Abstract:
Objective To compare the clinical efficacy of patients with portal hypertension (PHT) combined with esophageal and gastric varices bleeding (EGVB) by modified Sugiura surgery and selective devascularization.
Methods From September 2005 to December 2019, 45 patients underwent modified Sugiura surgery (modified group) and 65 patients underwent selective devascularization (selected group). the clinical data of these patients were collected. The cumulative survival rate, rebleeding rate, and remission rate of esophageal and gastric varices were retrospectively analyzed.

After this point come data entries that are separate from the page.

/-- Whether an outcome is a next state with the property. -/
def nextIs (o : Host.Outcome State Fault Refusal) (p : State → Bool) : Bool :=
  match o with
  | .next t => p t
  | .fault _ => false
  | .refused _ => false

/-- Whether an outcome is the refusal. -/
def refusedAs (o : Host.Outcome State Fault Refusal) (r : Refusal) : Bool :=
  match o with
  | .next _ => false
  | .fault _ => false
  | .refused q => decide (q = r)

/-- Whether an outcome is the fault. -/
def faultedAs (o : Host.Outcome State Fault Refusal) (f : Fault) : Bool :=
  match o with
  | .next _ => false
  | .fault g => decide (g = f)
  | .refused _ => false

/-- The operation words decode to, if any. -/
def read (ws : List U64) : Option Instr :=
  match decode ws with
  | .ok (i, _) => some i
  | .error _ => none

/-- Why words spell no operation, if they do not. -/
def readError (ws : List U64) : Option DecodeError :=
  match decode ws with
  | .ok _ => none
  | .error e => some e

/-! ### WellFormed: an ill-formed term for each check -/

theorem test_wf_trigchk_not_fired_with_anchor : (Instr.trigchk false 6 700).wf = false := by decide
theorem test_wf_emitchk_not_emitted_with_slot : (Instr.emitchk false 1 0).wf = false := by decide
theorem test_wf_emitchk_not_emitted_with_value : (Instr.emitchk false 0 5).wf = false := by decide
theorem test_wf_extract_three_values : (Instr.extract 3 0).wf = false := by decide

/-! ### Decoding: the words of 95_test_vectors.md 2.1 -/

theorem test_decode_edge : read [0x01000000000002BC] = some (.edge 700) := by decide
theorem test_decode_cstep : read [0x0200000000000000] = some .cstep := by decide
theorem test_decode_regwr : read [0x030000140000017C] = some (.regwr 0x14 380) := by decide
theorem test_decode_regrd : read [0x0400001000000000] = some (.regrd 0x10) := by decide
theorem test_decode_reset : read [0x0500000000000000] = some .reset := by decide
theorem test_decode_chsend : read [0x10000001000002BC] = some (.chsend true 700) := by decide
theorem test_decode_chrecv : read [0x11000000000001F4] = some (.chrecv 500) := by decide
theorem test_decode_push : read [0x1200000500001770] = some (.push 5 6000) := by decide
theorem test_decode_trigchk : read [0x1380000600001770] = some (.trigchk true 6 6000) := by decide
theorem test_decode_winrd : read [0x14000002000002BC] = some (.winrd 2 700) := by decide
theorem test_decode_classify : read [0x15000001000001F4] = some (.classify .mid 500) := by decide
theorem test_decode_decinit : read [0x1600000600000000] = some (.decinit 6) := by decide
theorem test_decode_pairstep : read [0x17001BF400000000] = some (.pairstep .low .mid 63 true true false) := by decide
theorem test_decode_pairstep_overrun :
    read [0x17002FF000000000] = some (.pairstep .low .low (-1) true false true) := by decide
theorem test_decode_emitchk :
    read [0x1880000000000000, 0xFFFFFFFFFFFFFFFE] = some (.emitchk true 0 0xFFFFFFFFFFFFFFFE) := by decide
theorem test_decode_extract : read [0x1900030200000000] = some (.extract 2 3) := by decide
theorem test_decode_output : read [0x1A00000000000000, 0xAAAAAAAAAAAAAAAA, 0xFFFFFFFFFFFFFFFE] =
    some (.output 0xAAAAAAAAAAAAAAAA 0xFFFFFFFFFFFFFFFE) := by decide
theorem test_decode_refuses_edge_aux : readError [0x0100000100000000] = some .mustBeZero := by decide
theorem test_decode_refuses_regwr_aux : readError [0x0300011400000000] = some .mustBeZero := by decide
theorem test_decode_refuses_zero : readError [0x0000000000000000] = some .reservedOp := by decide
theorem test_decode_refuses_symbol : readError [0x15000003000002BC] = some .reservedSym := by decide
theorem test_decode_refuses_count : readError [0x1900000300000000] = some .reservedCount := by decide
theorem test_table_word_output : decodeTableWord 192 (0x1A00000000000000 + 5 * 2 ^ 64 + 7 * 2 ^ 128) =
    some (.output 5 7) := by decide

/-! ### The step -/

theorem test_step_first_word : nextIs (step (start.withFetchWord 64 0x0300000C00000001)) (fun t => t.en) = true := by
  decide
theorem test_step_label_word : refusedAs (step (start.withFetchWord 64 0x1200000500001770)) .notStimulus = true := by
  decide
theorem test_step_misaligned : refusedAs (step (start.withFetchWord 64 0x0400000200000000)) .misaligned = true := by
  decide
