-- ==== Sys2Proof/Decode.lean ====
section
/-!
DEFINITION. Request frames and the commands they spell (spec/12, "Request kinds and body lengths"), in both directions,
and the table-word decoder the host asks for. No row of spec/opcode_table.json gives bits, so `decodeTableWord` answers
none on every word.
-/

namespace Sys2Proof

open Machine

/-- A control frame without its start, length and check octets: kind, tag and body (R190). -/
structure Frame where
  kind : Byte
  tag : Byte
  body : List Byte
  deriving DecidableEq, Repr

/-- A frame's body holds at most 512 octets (R190). -/
def Frame.fits (f : Frame) : Bool := decide (f.body.length ≤ 512)

/-- The octets of the body of ENTER EXTENSION. -/
def EnterBody.octets (b : EnterBody) : List Byte :=
  wordOctets b.index ++ b.count :: b.digits.cells ++ keyOctets b.secret ++ [b.cls, b.secure, b.homeMark, b.home]

/-- The octets of the body of SET CLASS. -/
def ClassBody.octets (b : ClassBody) : List Byte :=
  [b.cls, b.verdict, b.policy] ++ wordOctets b.keyWaitLimit ++ b.threshold :: wordOctets b.lockPeriod ++
    wordOctets b.refreshInterval ++ wordOctets b.answerLimit

/-- The octets of the body of SET SCREEN. -/
def ScreenBody.octets (b : ScreenBody) : List Byte :=
  [b.screen, b.enabled, b.classSet, b.offset, b.patternLength] ++ b.pattern.cells ++
    [b.minLength, b.maxLength, b.inverse, b.join, b.verdict]

/-- The octets of the body of SET LOOP. -/
def LoopBody.octets (b : LoopBody) : List Byte := b.loop :: b.enable :: b.poll.cells

/-- The four octets of a path specification. -/
def PathSpec.octets (p : PathSpec) : List Byte := [p.dest, p.source, p.transform, p.ctxRef]

/-- The ten octets of a context specification. -/
def CtxSpec.octets (c : CtxSpec) : List Byte :=
  c.farEnd :: c.heldSlot :: longOctets c.salt ++ c.mode :: wordOctets c.interval ++ [c.loss]

/-- The octets of the body of CONNECT CALL. -/
def ConnectBody.octets (b : ConnectBody) : List Byte :=
  b.call :: BitVec.ofNat 8 b.paths.length :: BitVec.ofNat 8 b.contexts.length ::
    (b.paths.flatMap PathSpec.octets ++ b.contexts.flatMap CtxSpec.octets)

/-- The octets of the body of DEPOSIT KEYS. -/
def DepositBody.octets (b : DepositBody) : List Byte :=
  b.position :: BitVec.ofNat 8 b.keys.length :: b.keys.flatMap keyOctets

/-- The frame of a request command, and none for a command that is no request. -/
def Instr.frame? : Instr → Option Frame
  | .unknownRequestKind kind tag body => some ⟨kind, tag, body⟩
  | .enterExtension tag b => some ⟨1, tag, b.octets⟩
  | .eraseExtension tag index => some ⟨2, tag, wordOctets index⟩
  | .unlockExtension tag index => some ⟨3, tag, wordOctets index⟩
  | .readExtension tag index => some ⟨4, tag, wordOctets index⟩
  | .readDevice tag => some ⟨5, tag, []⟩
  | .setDevice tag body => some ⟨6, tag, body⟩
  | .restartCold tag => some ⟨7, tag, [0]⟩
  | .restartWarm tag => some ⟨7, tag, [1]⟩
  | .setClass tag b => some ⟨8, tag, b.octets⟩
  | .readClass tag cls => some ⟨9, tag, [cls]⟩
  | .setScreen tag b => some ⟨10, tag, b.octets⟩
  | .readScreen tag screen => some ⟨11, tag, [screen]⟩
  | .setLoop tag b => some ⟨16, tag, b.octets⟩
  | .readPort tag port => some ⟨17, tag, [port]⟩
  | .sendToStation tag port body => some ⟨18, tag, port :: body⟩
  | .setInterceptClear tag first last => some ⟨24, tag, [0, first, last]⟩
  | .setInterceptSet tag first last => some ⟨24, tag, [1, first, last]⟩
  | .depositKeys tag b => some ⟨32, tag, b.octets⟩
  | .holdKey tag slot key => some ⟨33, tag, slot :: keyOctets key⟩
  | .dropKey tag slot => some ⟨34, tag, [slot]⟩
  | .startDraw tag => some ⟨35, tag, []⟩
  | .stopDraw tag => some ⟨36, tag, []⟩
  | .resumeDraw tag => some ⟨37, tag, []⟩
  | .readKeys tag => some ⟨38, tag, []⟩
  | .openCall tag index verdict => some ⟨40, tag, wordOctets index ++ [verdict]⟩
  | .connectCall tag b => some ⟨41, tag, b.octets⟩
  | .holdCall tag call => some ⟨42, tag, [call]⟩
  | .retrieveCall tag call => some ⟨43, tag, [call]⟩
  | .refuseCall tag call => some ⟨44, tag, [call]⟩
  | .clearCall tag call => some ⟨45, tag, [call]⟩
  | .readCall tag call => some ⟨46, tag, [call]⟩
  | .readContext tag context => some ⟨47, tag, [context]⟩
  | .powerUp | .resetLine | .controlFrameReceived _ | .linkGap | .replyReleased | .transmitterFree
  | .loopTurnStart _ | .blockSent _ | .replyWindowTimeout _ | .stationReply _ _ | .loopBreak _ | .loopRestore _
  | .feature _ _ | .register _ _ | .answer _ _ | .checkIn _ | .answerTimeExpiry _ | .refreshExpiry _ | .lockExpiry _
  | .offHook _ | .onHook _ | .digits _ _ _ | .interdigitExpiry _ | .keyWaitExpiry _ | .framePulse _ _ _
  | .pulseMissing _ | .holdoverFrame | .restoreRunTimeout | .linkFramingError | .linkLengthError _ => none

/-- The first keys of `k` bodies of eight octets, when exactly that many octets stand there (R142, R201). -/
def decodeKeys : Nat → List Byte → Option (List Key)
  | 0, [] => some []
  | k + 1, a :: b :: c :: d :: e :: f :: g :: h :: rest => (decodeKeys k rest).map (keyOf a b c d e f g h :: ·)
  | _, _ => none

/-- `c` context specifications, when exactly that many octets stand there (R124, R201). -/
def decodeContexts : Nat → List Byte → Option (List CtxSpec)
  | 0, [] => some []
  | c + 1, far :: held :: s0 :: s1 :: s2 :: s3 :: mode :: b0 :: b1 :: loss :: rest =>
    (decodeContexts c rest).map (⟨far, held, longOfOctets s0 s1 s2 s3, mode, wordOf b0 b1, loss⟩ :: ·)
  | _, _ => none

/-- `p` path specifications followed by `c` context specifications (R124, R201). -/
def decodeSpecs : Nat → Nat → List Byte → Option (List PathSpec × List CtxSpec)
  | 0, c, os => (decodeContexts c os).map (([], ·))
  | p + 1, c, dest :: source :: transform :: ref :: rest =>
    (decodeSpecs p c rest).map (fun r => (⟨dest, source, transform, ref⟩ :: r.1, r.2))
  | _, _, _ => none

/-- ENTER EXTENSION's body (spec/12). -/
def decodeEnter : List Byte → Option EnterBody
  | [i0, i1, n, d0, d1, d2, d3, d4, d5, a, b, c, d, e, f, g, h, cls, sec, mark, home] =>
    some ⟨wordOf i0 i1, n, ⟨[d0, d1, d2, d3, d4, d5], rfl⟩, keyOf a b c d e f g h, cls, sec, mark, home⟩
  | _ => none

/-- SET CLASS's body (spec/12). -/
def decodeClass : List Byte → Option ClassBody
  | [cls, v, p, k0, k1, t, l0, l1, r0, r1, a0, a1] =>
    some ⟨cls, v, p, wordOf k0 k1, t, wordOf l0 l1, wordOf r0 r1, wordOf a0 a1⟩
  | _ => none

/-- SET SCREEN's body (spec/12). -/
def decodeScreen : List Byte → Option ScreenBody
  | [s, en, cs, off, len, p0, p1, p2, p3, p4, p5, p6, p7, p8, p9, p10, p11, mn, mx, inv, j, v] =>
    some ⟨s, en, cs, off, len, ⟨[p0, p1, p2, p3, p4, p5, p6, p7, p8, p9, p10, p11], rfl⟩, mn, mx, inv, j, v⟩
  | _ => none

/-- SET LOOP's body (spec/12). -/
def decodeLoop : List Byte → Option LoopBody
  | [l, en, p0, p1, p2, p3] => some ⟨l, en, ⟨[p0, p1, p2, p3], rfl⟩⟩
  | _ => none

/-- CONNECT CALL's body; the counts it carries must agree with its length (R201). -/
def decodeConnect : List Byte → Option ConnectBody
  | call :: p :: c :: rest => (decodeSpecs p.toNat c.toNat rest).map (fun r => ⟨call, r.1, r.2⟩)
  | _ => none

/-- DEPOSIT KEYS's body; the count it carries must agree with its length (R201). -/
def decodeDeposit : List Byte → Option DepositBody
  | position :: n :: rest => (decodeKeys n.toNat rest).map (⟨position, ·⟩)
  | _ => none

/-- A body that is one word. -/
def decodeIndex : List Byte → Option Word
  | [hi, lo] => some (wordOf hi lo)
  | _ => none

/-- A body that is one octet. -/
def decodeOctet : List Byte → Option Byte
  | [o] => some o
  | _ => none

/-- The request a frame spells, by its kind and its body's layout (spec/12, "Request kinds and body lengths"); none when
the kind names no request or the body's octets do not fit the layout (R193, R201). -/
def decodeRequest (f : Frame) : Option Instr :=
  match f.kind.toNat with
  | 1 => (decodeEnter f.body).map (.enterExtension f.tag)
  | 2 => (decodeIndex f.body).map (.eraseExtension f.tag)
  | 3 => (decodeIndex f.body).map (.unlockExtension f.tag)
  | 4 => (decodeIndex f.body).map (.readExtension f.tag)
  | 5 => match f.body with | [] => some (.readDevice f.tag) | _ => none
  | 6 => some (.setDevice f.tag f.body)
  | 7 => match f.body with
    | [k] => if k = 0 then some (.restartCold f.tag) else if k = 1 then some (.restartWarm f.tag) else none
    | _ => none
  | 8 => (decodeClass f.body).map (.setClass f.tag)
  | 9 => (decodeOctet f.body).map (.readClass f.tag)
  | 10 => (decodeScreen f.body).map (.setScreen f.tag)
  | 11 => (decodeOctet f.body).map (.readScreen f.tag)
  | 16 => (decodeLoop f.body).map (.setLoop f.tag)
  | 17 => (decodeOctet f.body).map (.readPort f.tag)
  | 18 => match f.body with | port :: rest => some (.sendToStation f.tag port rest) | [] => none
  | 24 => match f.body with
    | [action, first, last] =>
      if action = 0 then some (.setInterceptClear f.tag first last)
      else if action = 1 then some (.setInterceptSet f.tag first last) else none
    | _ => none
  | 32 => (decodeDeposit f.body).map (.depositKeys f.tag)
  | 33 => match f.body with
    | [slot, a, b, c, d, e, g, h, i] => some (.holdKey f.tag slot (keyOf a b c d e g h i))
    | _ => none
  | 34 => (decodeOctet f.body).map (.dropKey f.tag)
  | 35 => match f.body with | [] => some (.startDraw f.tag) | _ => none
  | 36 => match f.body with | [] => some (.stopDraw f.tag) | _ => none
  | 37 => match f.body with | [] => some (.resumeDraw f.tag) | _ => none
  | 38 => match f.body with | [] => some (.readKeys f.tag) | _ => none
  | 40 => match f.body with | [hi, lo, v] => some (.openCall f.tag (wordOf hi lo) v) | _ => none
  | 41 => (decodeConnect f.body).map (.connectCall f.tag)
  | 42 => (decodeOctet f.body).map (.holdCall f.tag)
  | 43 => (decodeOctet f.body).map (.retrieveCall f.tag)
  | 44 => (decodeOctet f.body).map (.refuseCall f.tag)
  | 45 => (decodeOctet f.body).map (.clearCall f.tag)
  | 46 => (decodeOctet f.body).map (.readCall f.tag)
  | 47 => (decodeOctet f.body).map (.readContext f.tag)
  | _ => none

/-- A kind from 1 to 125 is a request kind (R192). -/
def Frame.isRequestKind (f : Frame) : Bool := decide (1 ≤ f.kind.toNat) && decide (f.kind.toNat ≤ 125)

/-- The two check octets of a frame whose length is `len` octets: the sum of both length octets, the kind, the tag and
every body octet, modulo 65536 (R190). -/
def frameCheck (len : Word) (rest : List Byte) : Word :=
  BitVec.ofNat 16 (octetSum (wordOctets len) + octetSum rest)

/-- The octets of a frame on the line (R190). -/
def Frame.octets (f : Frame) : List Byte :=
  let len : Word := BitVec.ofNat 16 (f.body.length + 2)
  let rest := f.kind :: f.tag :: f.body
  90 :: wordOctets len ++ rest ++ wordOctets (frameCheck len rest)

/-- The block of a received kind and body, when a station may send the kind and the body fits it (R49, spec/12). -/
def decodeStationBlock (kind : Byte) (body : List Byte) : Option StationBlock :=
  match kind.toNat with
  | 1 => if 3 ≤ body.length ∧ body.length ≤ 6 then (readAll numeralOf body).map .register else none
  | 2 => match body with | [a, b, c, d] => some (.answer (longOfOctets a b c d)) | _ => none
  | 3 => match body with | [] => some .checkIn | _ => none
  | 4 => match body with | [] => some .offHook | _ => none
  | 5 => match body with | [] => some .onHook | _ => none
  | 6 => match body with
    | e :: codes =>
      if 1 ≤ codes.length ∧ codes.length ≤ 16 then
        match flagOf e, readAll digitOf codes with
        | some endFlag, some ds => some (.digits endFlag ds)
        | _, _ => none
      else none
    | [] => none
  | 7 => if body.length ≤ 32 then some (.feature body) else none
  | _ => none

/-- The command of a word of the opcode table's bits: none, since no row gives bits. -/
def decodeTableWord (nbits w : Nat) : Option Instr :=
  let _ := nbits
  let _ := w
  none

end Sys2Proof
end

Results In the short term (within 3 months), the postoperative mortality rate in the modified and selected groups was 2.22% and 1.54%, respectively. There was no significant difference in the incidence of recent complications and mortality after surgery between the two groups. The final follow-up date was Dec 1, 2019. In the modified group, the cumulative 1-, 3-, and 5-year survival rates were 97.14%, 84.62%, and 78.26%; the cumulative 1-, 3-, and 5-year rebleeding rates were 2.78%, 12.00%, and 18.18%; at the three to six months after surgery, 1 year after surgery, and until the final follow-up date, esophageal and gastric varices remission rate was 92.68%, 87.80%, and 82.93%, respectively. In the selected group, the cumulative 1-, 3-, and 5-year survival rates were 98.00%, 89.19%, and 71.43%; the cumulative 1-, 3-, and 5-year rebleeding rates were 3.85%, 21.95%, and 43.75%; at the three to six months after surgery, 1 year after surgery, and until the final follow-up date, esophageal and gastric varices remission rate was 92.86%, 87.50%, and 64.29%, respectively. There was no significant difference in the cumulative survival rate and incidence of complication between the two groups. There were significant differences in the cumulative rebleeding rate and esophageal and gastric varices remission rate between the two groups (P < 0.05).
Conclusions Both types of devascularization are effective methods for the patients with PHT combined with EGVB, and have similar short and long-term prognosises. Howere, for patients with moderate or severe esophageal and gastric varices combined with a history of bleeding, the modified Sugiura surgery has better long-term effect and should be selected first.